• _Data for this exercise_:

-- ==== Sys2Proof/Laws/KeepsLoader.lean ====
section
/-! SUPPORT. What each change of the state made in Machine/Loader, Settings, Pond, RaceOps, Stone, Race, Toll keeps: the
queue, the fuses blown, soundness. -/

namespace Sys2Proof.Machine

set_option Elab.async false

set_option linter.unusedTactic false
set_option linter.unreachableTactic false
set_option linter.unusedVariables false

theorem State.extendMeas_keeps (s : State) (i : ℕ) (x : List Byte) :
    Keeps s (State.extendMeas s i x) := by
  unfold State.extendMeas
  repeat' first
    | split
    | extract_lets
    | (with_reducible apply Keeps.of_ite <;> intro _)
    | with_reducible exact Keeps.refl _
    | (with_reducible apply Keeps.of_pair (by assumption))
    | (with_reducible apply Keeps.of_triple (by assumption))
    | (fail_if_no_progress with_reducible refine Keeps.record ?_ rfl rfl rfl rfl rfl rfl rfl)
    | (with_reducible apply Keeps.foldl_via; intro _ _)
    | (fail_if_no_progress dsimp -zeta +zetaDelta only)

theorem State.dropLines_keeps (s : State) (a : ℕ) (n : ℕ) :
    Keeps s (State.dropLines s a n) := by
  unfold State.dropLines
  repeat' first
    | split
    | extract_lets
    | with_reducible apply Keeps.via (Keeps.onSluice ..)
    | with_reducible apply Keeps.via (State.tally_keeps ..)
    | (with_reducible apply Keeps.forAll_via; intro _ _)
    | (with_reducible apply Keeps.of_ite <;> intro _)
    | with_reducible exact Keeps.refl _
    | (with_reducible apply Keeps.of_pair (by assumption))
    | (with_reducible apply Keeps.of_triple (by assumption))
    | (fail_if_no_progress with_reducible refine Keeps.record ?_ rfl rfl rfl rfl rfl rfl rfl)
    | (with_reducible apply Keeps.foldl_via; intro _ _)
    | (fail_if_no_progress dsimp -zeta +zetaDelta only)

theorem State.rangeTakes_keeps (s : State) (a n : Nat) (mem : List Host.Cell) (h : Memory.wf s.mem = true → Memory.wf mem = true) :
    Keeps s (s.rangeTakes a n mem) := by
  unfold State.rangeTakes
  exact ((Keeps.physical mem h).trans (State.dropLines_keeps ..)).trans (Keeps.forAll _ _ fun _ _ => Keeps.onMill ..)


theorem State.physZero_keeps (s : State) (a : ℕ) (n : ℕ) :
    Keeps s (State.physZero s a n) := by
  exact State.rangeTakes_keeps _ _ _ _ fun h => Memory.wf_filter _ h

theorem State.unmapImage_keeps (s : State) (m : MillId) (pages : List ℕ) :
    Keeps s (State.unmapImage s m pages) := by
  unfold State.unmapImage
  repeat' first
    | split
    | extract_lets
    | with_reducible apply Keeps.via (Keeps.onMill ..)
    | with_reducible apply Keeps.via (Keeps.onSluice ..)
    | with_reducible apply Keeps.via (State.physWrite_keeps ..)
    | with_reducible apply Keeps.via (State.physZero_keeps ..)
    | (with_reducible apply Keeps.forAll_via; intro _ _)
    | (with_reducible apply Keeps.of_ite <;> intro _)
    | with_reducible exact Keeps.refl _
    | (with_reducible apply Keeps.of_pair (by assumption))
    | (with_reducible apply Keeps.of_triple (by assumption))
    | (fail_if_no_progress with_reducible refine Keeps.record ?_ rfl rfl rfl rfl rfl rfl rfl)
    | (with_reducible apply Keeps.foldl_via; intro _ _)
    | (fail_if_no_progress dsimp -zeta +zetaDelta only)

theorem State.mapPages_keeps (s : State) (m : MillId) (l1 : List ℕ) (pages : List (ℕ × ℕ × Bool)) :
    Keeps s (State.mapPages s m l1 pages) := by
  unfold State.mapPages
  repeat' first
    | split
    | extract_lets
    | with_reducible apply Keeps.via (State.physWrite_keeps ..)
    | (with_reducible apply Keeps.forAll_via; intro _ _)
    | (with_reducible apply Keeps.of_ite <;> intro _)
    | with_reducible exact Keeps.refl _
    | (with_reducible apply Keeps.of_pair (by assumption))
    | (with_reducible apply Keeps.of_triple (by assumption))
    | (fail_if_no_progress with_reducible refine Keeps.record ?_ rfl rfl rfl rfl rfl rfl rfl)
    | (with_reducible apply Keeps.foldl_via; intro _ _)
    | (fail_if_no_progress dsimp -zeta +zetaDelta only)

theorem State.physCopy_keeps (s : State) (src : ℕ) (dst : ℕ) (n : ℕ) :
    Keeps s (State.physCopy s src dst n) := by
  exact State.rangeTakes_keeps _ _ _ _ fun h => Memory.wf_cells _ (Memory.wf_filter _ h)

theorem State.fillSection_keeps (s : State) (a : ℕ) (p : Placed) :
    Keeps s (State.fillSection s a p) := by
  unfold State.fillSection
  repeat' first
    | split
    | extract_lets
    | with_reducible apply Keeps.via (State.physCopy_keeps ..)
    | with_reducible apply Keeps.via (State.physZero_keeps ..)
    | (with_reducible apply Keeps.forAll_via; intro _ _)
    | (with_reducible apply Keeps.of_ite <;> intro _)
    | with_reducible exact Keeps.refl _
    | (with_reducible apply Keeps.of_pair (by assumption))
    | (with_reducible apply Keeps.of_triple (by assumption))
    | (fail_if_no_progress with_reducible refine Keeps.record ?_ rfl rfl rfl rfl rfl rfl rfl)
    | (with_reducible apply Keeps.foldl_via; intro _ _)
    | (fail_if_no_progress dsimp -zeta +zetaDelta only)

theorem State.relocate_keeps (s : State) (a : ℕ) (ps : List Placed) (k : ℕ) :
    ∀ t, State.relocate s a ps k = some t → Keeps s t := by
  intro t h
  unfold State.relocate at h
  extract_lets o w off add at h
  split at h
  · split at h
    · cases h
    · cases h; exact State.physWrite_keeps ..
  · cases h

theorem State.relocateAll_keeps (s : State) (m : MillId) (a : Nat) (ps : List Placed) (l : List Nat) : Keeps s (s.relocateAll m a ps l).2 := by
  induction l generalizing s with
  | nil => exact Keeps.refl s
  | cons k rest ih =>
    unfold State.relocateAll
    split
    · exact Keeps.refl s
    · rename_i u e
      exact ((State.relocate_keeps s a ps k u e).trans (State.tally_keeps ..)).trans (ih _)


theorem State.loadRegisters_keeps (s : State) (m : MillId) (a : ℕ) (ps : List Placed) :
    Keeps s (State.loadRegisters s m a ps) := by
  unfold State.loadRegisters
  repeat' first
    | split
    | extract_lets
    | with_reducible apply Keeps.via (Keeps.onMill ..)
    | with_reducible apply Keeps.via (State.storeWord64_keeps ..)
    | with_reducible apply Keeps.via (State.storeWord_keeps ..)
    | (with_reducible apply Keeps.forAll_via; intro _ _)
    | (with_reducible apply Keeps.of_ite <;> intro _)
    | with_reducible exact Keeps.refl _
    | (with_reducible apply Keeps.of_pair (by assumption))
    | (with_reducible apply Keeps.of_triple (by assumption))
    | (fail_if_no_progress with_reducible refine Keeps.record ?_ rfl rfl rfl rfl rfl rfl rfl)
    | (with_reducible apply Keeps.foldl_via; intro _ _)
    | (fail_if_no_progress dsimp -zeta +zetaDelta only)

theorem State.loadRead_keeps (s : State) (m : MillId) (a : ℕ) (len : ℕ) :
    Keeps s (State.loadRead s m a len).2 := by
  unfold State.loadRead
  repeat' first
    | split
    | extract_lets
    | with_reducible apply Keeps.via (Keeps.onMill ..)
    | with_reducible apply Keeps.via (State.fillSection_keeps ..)
    | with_reducible apply Keeps.via (State.loadRegisters_keeps ..)
    | with_reducible apply Keeps.via (State.mapPages_keeps ..)
    | with_reducible apply Keeps.via (State.relocateAll_keeps ..)
    | with_reducible apply Keeps.via (State.tally_keeps ..)
    | with_reducible apply Keeps.via (State.unmapImage_keeps ..)
    | (with_reducible apply Keeps.forAll_via; intro _ _)
    | (with_reducible apply Keeps.of_ite <;> intro _)
    | with_reducible exact Keeps.refl _
    | (with_reducible apply Keeps.of_pair (by assumption))
    | (with_reducible apply Keeps.of_triple (by assumption))
    | (fail_if_no_progress with_reducible refine Keeps.record ?_ rfl rfl rfl rfl rfl rfl rfl)
    | (with_reducible apply Keeps.foldl_via; intro _ _)
    | (fail_if_no_progress dsimp -zeta +zetaDelta only)

theorem State.loadImage_keeps (s : State) (m : MillId) (a len : Nat) (r : Nat × State) (h : s.loadImage m a len = some r) :
    Keeps s r.2 := by
  unfold State.loadImage at h
  extract_lets t at h
  have ht : Keeps s t := State.unmapImage_keeps ..
  clear_value t
  split at h
  · cases h; exact ht
  · have hr := State.readRun_keeps t m a len
    split at h
    · cases h
    · rename_i e; rw [e] at hr; cases h; exact ht.trans hr
    · rename_i e; rw [e] at hr; cases h; exact (ht.trans hr).trans (State.loadRead_keeps ..)


theorem State.clearMeas_keeps (s : State) (i : ℕ) :
    Keeps s (State.clearMeas s i) := by
  unfold State.clearMeas
  repeat' first
    | split
    | extract_lets
    | (with_reducible apply Keeps.of_ite <;> intro _)
    | with_reducible exact Keeps.refl _
    | (with_reducible apply Keeps.of_pair (by assumption))
    | (with_reducible apply Keeps.of_triple (by assumption))
    | (fail_if_no_progress with_reducible refine Keeps.record ?_ rfl rfl rfl rfl rfl rfl rfl)
    | (with_reducible apply Keeps.foldl_via; intro _ _)
    | (fail_if_no_progress dsimp -zeta +zetaDelta only)

theorem State.claimRefused_keeps (s : State) (p : Page) (code : ℕ) (path : ℕ) :
    Keeps s (State.claimRefused s p code path) := by
  unfold State.claimRefused
  repeat' first
    | split
    | extract_lets
    | with_reducible apply Keeps.via (State.claimBusy_keeps ..)
    | with_reducible apply Keeps.via (State.putFld_keeps ..)
    | (with_reducible apply Keeps.of_ite <;> intro _)
    | with_reducible exact Keeps.refl _
    | (with_reducible apply Keeps.of_pair (by assumption))
    | (with_reducible apply Keeps.of_triple (by assumption))
    | (fail_if_no_progress with_reducible refine Keeps.record ?_ rfl rfl rfl rfl rfl rfl rfl)
    | (with_reducible apply Keeps.foldl_via; intro _ _)
    | (fail_if_no_progress dsimp -zeta +zetaDelta only)

theorem State.claim_keeps (s : State) (p : Page) (code : ℕ) (path : ℕ) :
    Keeps s (State.claim s p code path).2 := by
  unfold State.claim
  repeat' first
    | split
    | extract_lets
    | with_reducible apply Keeps.via (State.claimRefused_keeps ..)
    | with_reducible apply Keeps.via (State.injected_keeps ..)
    | with_reducible apply Keeps.via (State.putFld_keeps ..)
    | with_reducible apply Keeps.via (State.tally_keeps ..)
    | (with_reducible apply Keeps.of_ite <;> intro _)
    | with_reducible exact Keeps.refl _
    | (with_reducible apply Keeps.of_pair (by assumption))
    | (with_reducible apply Keeps.of_triple (by assumption))
    | (fail_if_no_progress with_reducible refine Keeps.record ?_ rfl rfl rfl rfl rfl rfl rfl)
    | (with_reducible apply Keeps.foldl_via; intro _ _)
    | (fail_if_no_progress dsimp -zeta +zetaDelta only)

theorem State.gated_keeps (s : State) (path : ℕ) (p : Page) (off : ℕ) (w : W32) :
    Keeps s (State.gated s path p off w).2 := by
  unfold State.gated
  extract_lets need
  have hn : ∀ s w bit res code, Keeps s (need s w bit res code).2 := by
    intro s w bit res code
    change Keeps s (@ite (W32 × State) _ _ _ _).2
    split
    · exact Keeps.refl s
    · exact State.claimRefused_keeps ..
  clear_value need
  split
  · split
    exact (Keeps.of_pair (by assumption) (hn ..)).trans (hn ..)
  · split
    · exact Keeps.refl s
    · have h := State.claim_keeps s (.timer .m0 1) 1 4
      split
      · rename_i e; rw [e] at h; exact h
      · rename_i e; rw [e] at h; exact h
  · exact Keeps.refl s

theorem State.setTimer_keeps (s : State) (m : MillId) (n : ℕ) (t : Timer) :
    Keeps s (State.setTimer s m n t) := by
  unfold State.setTimer
  repeat' first
    | split
    | extract_lets
    | with_reducible apply Keeps.via (Keeps.onMill ..)
    | (with_reducible apply Keeps.of_ite <;> intro _)
    | with_reducible exact Keeps.refl _
    | (with_reducible apply Keeps.of_pair (by assumption))
    | (with_reducible apply Keeps.of_triple (by assumption))
    | (fail_if_no_progress with_reducible refine Keeps.record ?_ rfl rfl rfl rfl rfl rfl rfl)
    | (with_reducible apply Keeps.foldl_via; intro _ _)
    | (fail_if_no_progress dsimp -zeta +zetaDelta only)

• _Aim of the task_:
Go through the listing above and write out exactly the lines starting with the one holding "Keeps s (State.fillSection s a p) := by" and running through the one holding "induction l generalizing s with", ends included, and no others.

• _Answer to this problem_:
    Keeps s (State.fillSection s a p) := by
  unfold State.fillSection
  repeat' first
    | split
    | extract_lets
    | with_reducible apply Keeps.via (State.physCopy_keeps ..)
    | with_reducible apply Keeps.via (State.physZero_keeps ..)
    | (with_reducible apply Keeps.forAll_via; intro _ _)
    | (with_reducible apply Keeps.of_ite <;> intro _)
    | with_reducible exact Keeps.refl _
    | (with_reducible apply Keeps.of_pair (by assumption))
    | (with_reducible apply Keeps.of_triple (by assumption))
    | (fail_if_no_progress with_reducible refine Keeps.record ?_ rfl rfl rfl rfl rfl rfl rfl)
    | (with_reducible apply Keeps.foldl_via; intro _ _)
    | (fail_if_no_progress dsimp -zeta +zetaDelta only)

theorem State.relocate_keeps (s : State) (a : ℕ) (ps : List Placed) (k : ℕ) :
    ∀ t, State.relocate s a ps k = some t → Keeps s t := by
  intro t h
  unfold State.relocate at h
  extract_lets o w off add at h
  split at h
  · split at h
    · cases h
    · cases h; exact State.physWrite_keeps ..
  · cases h

theorem State.relocateAll_keeps (s : State) (m : MillId) (a : Nat) (ps : List Placed) (l : List Nat) : Keeps s (s.relocateAll m a ps l).2 := by
  induction l generalizing s with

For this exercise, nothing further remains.